### Task objective
All the entries below should be reproduced exactly.

Saved data entries:
-- ==== Sys2Proof/Machine/Conv.lean ====
section
/-! DEFINITION. The converter nodes' commands (R147, R220 to R223). -/

namespace Sys2Proof.Machine

open Sys2Proof

/-- The elements of a source vector, unpacked little-endian (R140, R220). -/
def unpackElems (f : Fmt) (ps : List Wide) : List Nat :=
  ps.flatMap fun p => p.all.flatMap fun w => lanes (fmtBits f) w.toNat

/-- Elements packed in wide packets, zero above the output (R140, R220). -/
def packElems (f : Fmt) (xs : List Nat) : List (List Word) :=
  let ws := (chunks (32 / fmtBits f) xs.length xs).map fun c => BitVec.ofNat 32 (ofLanes (fmtBits f) c)
  chunks 64 ws.length ws

/-- Packets of an output of `n` elements (R220). -/
def packetsOf (f : Fmt) (n : Nat) : Nat := (n * fmtBits f + 2047) / 2048

/-- Range of an integer format (R141). -/
def fmtRange (f : Fmt) : Int × Int := if f == .s8 then (-128, 127) else (-(2 ^ 31 : Nat), 2 ^ 31 - 1)

/-- One element under `cvf` (R144 to R146, R153, R221): the code, or the DETAIL of its ARITH fault. -/
def cvfElem (src dst : Fmt) (mode : RMode) (x : Nat) : Except Nat Nat :=
  let w := fmtBits dst
  match fmtFloat src, fmtFloat dst with
  | some k, some d =>
    if dst == .e2m1 && isNan k x then .error 0x20 else .ok (fconvert k d mode x)
  | some k, none =>
    match ftoInt k mode (fmtRange dst).1 (fmtRange dst).2 x with
    | some v => .ok (wrap v w)
    | none => .error 0x20
  | none, some d => .ok (fofInt d mode (signExt x (fmtBits src)))
  | none, none => .ok (wrap (sat (signExt x (fmtBits src)) (fmtRange dst).1 (fmtRange dst).2) w)

/-- Quantisation of one element (R147). -/
def quantise (k : FFmt) (b : Nat) (mode : RMode) (e : Word) (x : Nat) : Except Nat Nat :=
  let z : Int := (bits e.toNat 23 16 : Nat)
  let top : Int := ((2 ^ b : Nat) : Int) - 1
  match fdecode fp16 (e.toNat % 2 ^ 16), fdecode k x with
  | .fin s m x₀, .fin s' m' x' =>
    let q := roundQuot mode (s != s') m' m (x' - x₀)
    .ok (sat ((if s != s' then -(q : Int) else (q : Int)) + z) 0 top).toNat
  | .fin s _ _, .inf s' => .ok (if s != s' then 0 else top.toNat)
  | _, .nan _ _ => .error 0x20
  | _, _ => .error 0x21

/-- Dequantisation of one code, rounded to a format (R147). -/
def dequantise (d : FFmt) (mode : RMode) (e : Word) (q : Nat) : Except Nat Nat :=
  match dequantised q e with
  | .fin s m x => .ok (fround d mode s m x false)
  | _ => .error 0x21

/-- All elements, or the code of the first that has no value (R223). -/
def convertAll (f : Nat → Nat → Except Nat Nat) : Nat → List Nat → Except Nat (List Nat)
  | _, [] => .ok []
  | i, x :: xs =>
    match f i x with
    | .error d => .error d
    | .ok y => match convertAll f (i + 1) xs with
      | .error d => .error d
      | .ok ys => .ok (y :: ys)

/-- The packets of a converter task's read set in port order, with the value of a port that the task holds no packet of left open
(R220; assumption log 17). -/
def convSource (r : Running) (free : Nat) : List Wide :=
  r.reads.map fun p => match r.task.packets.find? fun x => x.1 == p with
    | some x => x.2
    | none => { lanes := (List.range 64).map fun i => Config.freeWord 31 (256 * free + 64 * p + i) }

/-- Emit the packets of a converter command on port a, 8 cycles after issue (R220); F packets in place of all of them where some element
has no value (R223). -/
def State.emitConv (s : State) (k n : Nat) (r : Running) (dst : Fmt) (count : Nat) (d : Bool)
    (res : Except (Nat × Nat) (List Nat)) : State :=
  let out (s : State) (w : Wide) : State := s.emitPort k n 0 (s.now + 8) w
  match res with
  | .ok xs => (packElems dst xs).foldl (fun s ws => out s { lanes := ws, tag := r.task.tag, d := d }) s
  | .error (code, detail) =>
    (List.range (packetsOf dst count)).foldl (fun s _ => out s (wideFault (nodeWord k n code detail) r.task.tag r.task.tag d)) s

/-- Run a converter command. -/
def convCmd (s : State) (act : State → Nat → Nat → Running → List Wide → State) : Out :=
  atNodeKind s .conv fun k n =>
    match s.issuing k n with
    | none => s
    | some r => act { s with free := s.free + 1 } k n r (convSource r s.free)

/-- The rounding mode of bit 17 (R152). -/
def convMode (rto : Bool) : RMode := if rto then .rto else .rne

/-- R221 `cvf`. -/
def execCvf (src dst : Fmt) (rto : Bool) (s : State) : Out :=
  convCmd s fun s k n r ps =>
    let xs := unpackElems src ps
    let res := convertAll (fun _ x => cvfElem src dst (convMode rto) x) 0 xs
    (s.emitConv k n r dst xs.length (ps.any (·.d)) (match res with | .ok ys => .ok ys | .error e => .error (fcArith, e))).advance k n

/-- The commands that read the entries of a tile; an invalid entry gives no value for its group (R150, R221). -/
def convGroups (c : CvArgs) (s : State) (f : Word → Nat → Except Nat Nat) (codeFmt : Fmt) : Out :=
  convCmd s fun s k n r ps =>
    let xs := unpackElems c.s ps
    let t := (s.core k).tile c.tile.toNat
    let g := 32 * 2 ^ c.grp.toNat
    let dAll := ps.any (·.d)
    match (s.core k).tileAccess c.tile.toNat 0 1 true with
    | .wait => s
    | .bad code detail => (s.emitConv k n r c.d xs.length (dAll || t.dmark) (.error (code, detail))).advance k n
    | .go =>
      let es := wordsOfBytes ((s.core k).scrRead t.firstByte 256)
      let one (i x : Nat) : Except Nat Nat :=
        let e := es.getD (i / g) 0
        if entryBad codeFmt e then .error 0x21 else f e x
      let res := convertAll one 0 xs
      (s.emitConv k n r c.d xs.length (dAll || t.dmark)
        (match res with | .ok ys => .ok ys | .error e => .error (fcArith, e))).advance k n

/-- R221 `cvq`. -/
def execCvq (c : CvArgs) (s : State) : Out :=
  convGroups c s (fun e x => match fmtFloat c.s with
    | some k => quantise k (fmtBits c.d) (convMode c.rto) e x
    | none => .error 0x20) c.d

/-- R221 `cvdq`. -/
def execCvdq (c : CvArgs) (s : State) : Out :=
  convGroups c s (fun e q => match fmtFloat c.d with
    | some k => dequantise k (convMode c.rto) e q
    | none => .error 0x21) c.s

end Sys2Proof.Machine
end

### Task result
-- ==== Sys2Proof/Machine/Conv.lean ====
section
/-! DEFINITION. The converter nodes' commands (R147, R220 to R223). -/

namespace Sys2Proof.Machine

open Sys2Proof

/-- The elements of a source vector, unpacked little-endian (R140, R220). -/
def unpackElems (f : Fmt) (ps : List Wide) : List Nat :=
  ps.flatMap fun p => p.all.flatMap fun w => lanes (fmtBits f) w.toNat

/-- Elements packed in wide packets, zero above the output (R140, R220). -/
def packElems (f : Fmt) (xs : List Nat) : List (List Word) :=
  let ws := (chunks (32 / fmtBits f) xs.length xs).map fun c => BitVec.ofNat 32 (ofLanes (fmtBits f) c)
  chunks 64 ws.length ws

/-- Packets of an output of `n` elements (R220). -/
def packetsOf (f : Fmt) (n : Nat) : Nat := (n * fmtBits f + 2047) / 2048

/-- Range of an integer format (R141). -/
def fmtRange (f : Fmt) : Int × Int := if f == .s8 then (-128, 127) else (-(2 ^ 31 : Nat), 2 ^ 31 - 1)

/-- One element under `cvf` (R144 to R146, R153, R221): the code, or the DETAIL of its ARITH fault. -/
def cvfElem (src dst : Fmt) (mode : RMode) (x : Nat) : Except Nat Nat :=
  let w := fmtBits dst
  match fmtFloat src, fmtFloat dst with
  | some k, some d =>
    if dst == .e2m1 && isNan k x then .error 0x20 else .ok (fconvert k d mode x)
  | some k, none =>
    match ftoInt k mode (fmtRange dst).1 (fmtRange dst).2 x with
    | some v => .ok (wrap v w)
    | none => .error 0x20
  | none, some d => .ok (fofInt d mode (signExt x (fmtBits src)))
  | none, none => .ok (wrap (sat (signExt x (fmtBits src)) (fmtRange dst).1 (fmtRange dst).2) w)

/-- Quantisation of one element (R147). -/
def quantise (k : FFmt) (b : Nat) (mode : RMode) (e : Word) (x : Nat) : Except Nat Nat :=
  let z : Int := (bits e.toNat 23 16 : Nat)
  let top : Int := ((2 ^ b : Nat) : Int) - 1
  match fdecode fp16 (e.toNat % 2 ^ 16), fdecode k x with
  | .fin s m x₀, .fin s' m' x' =>
    let q := roundQuot mode (s != s') m' m (x' - x₀)
    .ok (sat ((if s != s' then -(q : Int) else (q : Int)) + z) 0 top).toNat
  | .fin s _ _, .inf s' => .ok (if s != s' then 0 else top.toNat)
  | _, .nan _ _ => .error 0x20
  | _, _ => .error 0x21

/-- Dequantisation of one code, rounded to a format (R147). -/
def dequantise (d : FFmt) (mode : RMode) (e : Word) (q : Nat) : Except Nat Nat :=
  match dequantised q e with
  | .fin s m x => .ok (fround d mode s m x false)
  | _ => .error 0x21

/-- All elements, or the code of the first that has no value (R223). -/
def convertAll (f : Nat → Nat → Except Nat Nat) : Nat → List Nat → Except Nat (List Nat)
  | _, [] => .ok []
  | i, x :: xs =>
    match f i x with
    | .error d => .error d
    | .ok y => match convertAll f (i + 1) xs with
      | .error d => .error d
      | .ok ys => .ok (y :: ys)

/-- The packets of a converter task's read set in port order, with the value of a port that the task holds no packet of left open
(R220; assumption log 17). -/
def convSource (r : Running) (free : Nat) : List Wide :=
  r.reads.map fun p => match r.task.packets.find? fun x => x.1 == p with
    | some x => x.2
    | none => { lanes := (List.range 64).map fun i => Config.freeWord 31 (256 * free + 64 * p + i) }

/-- Emit the packets of a converter command on port a, 8 cycles after issue (R220); F packets in place of all of them where some element
has no value (R223). -/
def State.emitConv (s : State) (k n : Nat) (r : Running) (dst : Fmt) (count : Nat) (d : Bool)
    (res : Except (Nat × Nat) (List Nat)) : State :=
  let out (s : State) (w : Wide) : State := s.emitPort k n 0 (s.now + 8) w
  match res with
  | .ok xs => (packElems dst xs).foldl (fun s ws => out s { lanes := ws, tag := r.task.tag, d := d }) s
  | .error (code, detail) =>
    (List.range (packetsOf dst count)).foldl (fun s _ => out s (wideFault (nodeWord k n code detail) r.task.tag r.task.tag d)) s

/-- Run a converter command. -/
def convCmd (s : State) (act : State → Nat → Nat → Running → List Wide → State) : Out :=
  atNodeKind s .conv fun k n =>
    match s.issuing k n with
    | none => s
    | some r => act { s with free := s.free + 1 } k n r (convSource r s.free)

/-- The rounding mode of bit 17 (R152). -/
def convMode (rto : Bool) : RMode := if rto then .rto else .rne

/-- R221 `cvf`. -/
def execCvf (src dst : Fmt) (rto : Bool) (s : State) : Out :=
  convCmd s fun s k n r ps =>
    let xs := unpackElems src ps
    let res := convertAll (fun _ x => cvfElem src dst (convMode rto) x) 0 xs
    (s.emitConv k n r dst xs.length (ps.any (·.d)) (match res with | .ok ys => .ok ys | .error e => .error (fcArith, e))).advance k n

/-- The commands that read the entries of a tile; an invalid entry gives no value for its group (R150, R221). -/
def convGroups (c : CvArgs) (s : State) (f : Word → Nat → Except Nat Nat) (codeFmt : Fmt) : Out :=
  convCmd s fun s k n r ps =>
    let xs := unpackElems c.s ps
    let t := (s.core k).tile c.tile.toNat
    let g := 32 * 2 ^ c.grp.toNat
    let dAll := ps.any (·.d)
    match (s.core k).tileAccess c.tile.toNat 0 1 true with
    | .wait => s
    | .bad code detail => (s.emitConv k n r c.d xs.length (dAll || t.dmark) (.error (code, detail))).advance k n
    | .go =>
      let es := wordsOfBytes ((s.core k).scrRead t.firstByte 256)
      let one (i x : Nat) : Except Nat Nat :=
        let e := es.getD (i / g) 0
        if entryBad codeFmt e then .error 0x21 else f e x
      let res := convertAll one 0 xs
      (s.emitConv k n r c.d xs.length (dAll || t.dmark)
        (match res with | .ok ys => .ok ys | .error e => .error (fcArith, e))).advance k n

/-- R221 `cvq`. -/
def execCvq (c : CvArgs) (s : State) : Out :=
  convGroups c s (fun e x => match fmtFloat c.s with
    | some k => quantise k (fmtBits c.d) (convMode c.rto) e x
    | none => .error 0x20) c.d

/-- R221 `cvdq`. -/
def execCvdq (c : CvArgs) (s : State) : Out :=
  convGroups c s (fun e q => match fmtFloat c.d with
    | some k => dequantise k (convMode c.rto) e q
    | none => .error 0x21) c.s

end Sys2Proof.Machine
end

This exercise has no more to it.